Report each line of the data below in which "named" appears.
---------- Extracted entries
-- ==== Sys2Proof/Tests/Slice0.lean ====
section
/-! SUPPORT. The model's own tests. Decoded words are written out bit by bit from the patterns of 30_encoding.md R80; the step tests
are vectors of 95_test_vectors.md, named by their id there; each witness meets the hypotheses of the statement it names. -/

namespace Sys2Proof.Tests

open Sys2Proof Sys2Proof.Machine Sys2Proof.Claims

/-! ### Helpers: small states, made from the state after Reset -/

/-- The opcode `op` stored at `PC`. -/
def prog (op : Word) (s : State := State.reset) : State := storeOpcode s op

/-- The registers named hold the values given. -/
def regs (l : List (Reg × Byte)) (s : State := State.reset) : State := l.foldl (fun s p => writeV s p.1 p.2) s

/-- The bytes named hold the values given. -/
def poke (l : List (Nat × Byte)) (s : State := State.reset) : State := l.foldl (fun s p => memWrite s p.1 p.2) s

/-- The keys of the bits of `k` are pressed. -/
def keyed (k : Word) (s : State := State.reset) : State := hostSetKeys k s

/-- `SP = n`, and every slot holds `w`. -/
def stacked (n : Byte) (w : Word) : State := { State.reset with sp := n, stack := Vector.replicate 16 w }

/-- `PC = w`. -/
def atPc (w : Word) (s : State := State.reset) : State := setPc s w

/-- The outcome is a next state with the property `p`. -/
def passes (o : Host.Outcome State Fault Refusal) (p : State → Bool) : Bool :=
  match o with
  | .next t => p t
  | .fault _ => false
  | .refused _ => false

/-! ### Well-formedness: no term of `Instr` is ill-formed, since an operand has the width of its field; the check that can refuse is
the one on words -/

theorem test_every_instr_is_wf (i : Instr) : i.wf = true := by
  cases i <;> simp [Instr.wf, regWf] <;> omega

theorem test_wf_refuses_group_0 : [0x0000, 0x0123, 0x01E0, 0x00E1, 0x00EF, 0x00FF].any recognizedWord = false := by decide

theorem test_wf_refuses_loose_skips : [0x5121, 0x9121, 0x512F, 0x9128].any recognizedWord = false := by decide

theorem test_wf_refuses_group_8 :
    [0x8008, 0x8009, 0x800A, 0x800B, 0x800C, 0x800D, 0x800F].any recognizedWord = false := by decide

theorem test_wf_refuses_groups_e_f :
    [0xE09F, 0xE0A0, 0xE000, 0xF000, 0xF008, 0xF01F, 0xF030, 0xF075, 0xF0FF].any recognizedWord = false := by decide

/-! ### Decoding: a word of each row of R80, bit by bit -/

theorem test_decode_control :
    decodeWord 0b0000_0000_1110_1110 = some .ret ∧ decodeWord 0b0001_1010_1011_1100 = some (.jp 0xABC) ∧
      decodeWord 0b0010_0010_0000_1100 = some (.call 0x20C) ∧ decodeWord 0b1011_1111_1111_1110 = some (.jpV0 0xFFE) := by
  decide

theorem test_decode_skips :
    decodeWord 0b0011_0011_0100_0010 = some (.seVxNn 3 0x42) ∧ decodeWord 0b0100_0011_0000_0001 = some (.sneVxNn 3 1) ∧
      decodeWord 0b0101_0001_0010_0000 = some (.seVxVy 1 2) ∧ decodeWord 0b1001_0001_0010_0000 = some (.sneVxVy 1 2) ∧
      decodeWord 0b1110_0101_1001_1110 = some (.skp 5) ∧ decodeWord 0b1110_0101_1010_0001 = some (.sknp 5) := by
  decide

theorem test_decode_loads :
    decodeWord 0b0110_1010_0010_1011 = some (.ldVxNn 0xA 0x2B) ∧ decodeWord 0b0111_0000_1111_1111 = some (.addVxNn 0 0xFF) ∧
      decodeWord 0b1000_0001_0010_0000 = some (.ldVxVy 1 2) ∧ decodeWord 0b1100_0011_0000_1111 = some (.rnd 3 0x0F) := by
  decide

theorem test_decode_group_8 :
    decodeWord 0b1000_0001_0010_0001 = some (.or 1 2) ∧ decodeWord 0b1000_0001_0010_0010 = some (.and 1 2) ∧
      decodeWord 0b1000_0001_0010_0011 = some (.xor 1 2) ∧ decodeWord 0b1000_0001_0010_0100 = some (.addVxVy 1 2) ∧
      decodeWord 0b1000_0001_0010_0101 = some (.sub 1 2) ∧ decodeWord 0b1000_0100_0101_0110 = some (.shr 4 5) ∧
      decodeWord 0b1000_0001_0010_0111 = some (.subn 1 2) ∧ decodeWord 0b1000_1111_1111_1110 = some (.shl 0xF 0xF) := by
  decide

theorem test_decode_index_display :
    decodeWord 0b0000_0000_1110_0000 = some .cls ∧ decodeWord 0b1010_0010_1111_0000 = some (.ldINnn 0x2F0) ∧
      decodeWord 0b1101_0000_0001_1111 = some (.drw 0 1 0xF) ∧ decodeWord 0b1111_0010_0001_1110 = some (.addIVx 2) ∧
      decodeWord 0b1111_1010_0010_1001 = some (.ldFVx 0xA) ∧ decodeWord 0b1111_0011_0011_0011 = some (.ldBVx 3) ∧
      decodeWord 0b1111_0001_0101_0101 = some (.ldMiVx 1) ∧ decodeWord 0b1111_0010_0110_0101 = some (.ldVxMi 2) := by
  decide

theorem test_decode_timers_keys :
    decodeWord 0b1111_0001_0000_0111 = some (.ldVxDt 1) ∧ decodeWord 0b1111_0011_0000_1010 = some (.ldVxK 3) ∧
      decodeWord 0b1111_0000_0001_0101 = some (.ldDtVx 0) ∧ decodeWord 0b1111_0001_0001_1000 = some (.ldStVx 1) := by
  decide

theorem test_decode_bytes :
    decode [0x60, 0x05, 0x70] = .ok (.ldVxNn 0 5, [0x70]) ∧ decodeTableWord 16 0x6005 = some (.ldVxNn 0 5) ∧
      decodeTableWord 16 0x0000 = none := by
  decide

/-! ### Control flow (L2.3) -/

theorem test_cf1 : passes (step (prog 0x1234)) (fun t => t.pc == 0x234) = true := by decide

theorem test_cf4 :
    passes (step (prog 0x2300 (stacked 15 7))) (fun t => t.stack[15] == 0x200 && t.sp == 16 && t.pc == 0x300) = true := by
  decide

theorem test_cf5 :
    passes (step (prog 0x2300 (stacked 16 7)))
      (fun t => t.ev.stackFault == some 0x2300 && t.sp == 16 && t.pc == 0x200 && t.stack[15] == 7) = true := by
  decide

theorem test_cf7 :
    passes (step (prog 0x00EE)) (fun t => t.ev.stackFault == some 0x00EE && t.sp == 0 && t.pc == 0x200) = true := by decide

theorem test_cf8 :
    passes (step (prog 0x00EE (stacked 1 0xFFFE))) (fun t => t.sp == 0 && t.pc == 0 && t.stack[0] == 0xFFFE) = true := by
  decide

theorem test_cf10_cf11 :
    passes (step (prog 0x3342 (atPc 0x300 (regs [(3, 0x42)])))) (fun t => t.pc == 0x304) = true ∧
      passes (step (prog 0x3343 (atPc 0x300 (regs [(3, 0x42)])))) (fun t => t.pc == 0x302) = true := by
  decide

theorem test_cf12_cf13 :
    passes (step (prog 0x4342 (atPc 0x300 (regs [(3, 0x42)])))) (fun t => t.pc == 0x302) = true ∧
      passes (step (prog 0x4300 (atPc 0x300 (regs [(3, 0x42)])))) (fun t => t.pc == 0x304) = true := by
  decide

theorem test_cf14 : passes (step (prog 0x5120 (regs [(1, 7), (2, 7)]))) (fun t => t.pc == 0x204) = true := by decide

theorem test_cf16_cf17 :
    passes (step (prog 0x9120 (regs [(1, 7), (2, 8)]))) (fun t => t.pc == 0x204) = true ∧
      passes (step (prog 0x9110 (regs [(1, 7)]))) (fun t => t.pc == 0x202) = true := by
  decide

theorem test_cf19 : passes (step (prog 0xBFFF (regs [(0, 0xFF)]))) (fun t => t.pc == 0x10FE) = true := by decide

theorem test_cf20 : passes (step (prog 0x3000 (atPc 0xFFFE))) (fun t => t.pc == 0x0002) = true := by decide

/-! ### Registers and arithmetic (L2.2) -/

theorem test_a1 : passes (step (prog 0x6A2B)) (fun t => readV t 0xA == 0x2B && t.pc == 0x202) = true := by decide

theorem test_a2 :
    passes (step (prog 0x7001 (regs [(0, 0xFF), (0xF, 0x55)]))) (fun t => readV t 0 == 0 && readV t VF == 0x55) = true := by
  decide

theorem test_a5 : passes (step (prog 0x8120 (regs [(2, 0x55)]))) (fun t => readV t 1 == 0x55) = true := by decide

theorem test_a6 :
    passes (step (prog 0x8121 (regs [(1, 0x0F), (2, 0xF0), (0xF, 7)]))) (fun t => readV t 1 == 0xFF && readV t VF == 7) = true := by
  decide

theorem test_a7 : passes (step (prog 0x8122 (regs [(1, 0x3C), (2, 0x0F)]))) (fun t => readV t 1 == 0x0C) = true := by decide

theorem test_a8 : passes (step (prog 0x8123 (regs [(1, 0x3C), (2, 0x0F)]))) (fun t => readV t 1 == 0x33) = true := by decide

theorem test_a13 : passes (step (prog 0x8FF4 (regs [(0xF, 0x80)]))) (fun t => readV t VF == 1) = true := by decide

theorem test_a15 :
    passes (step (prog 0x81F4 (regs [(1, 2), (0xF, 0xFF)]))) (fun t => readV t 1 == 1 && readV t VF == 1) = true := by
  decide

theorem test_a17 :
    passes (step (prog 0x8125 (regs [(1, 7), (2, 7)]))) (fun t => readV t 1 == 0 && readV t VF == 1) = true := by
  decide

theorem test_e3 :
    passes (step (prog 0x8125 (regs [(1, 5), (2, 0x0A)]))) (fun t => readV t 1 == 0xFB && readV t VF == 0) = true := by
  decide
--------------------
## Output
are vectors of 95_test_vectors.md, named by their id there; each witness meets the hypotheses of the statement it names. -/
/-- The registers named hold the values given. -/
/-- The bytes named hold the values given. -/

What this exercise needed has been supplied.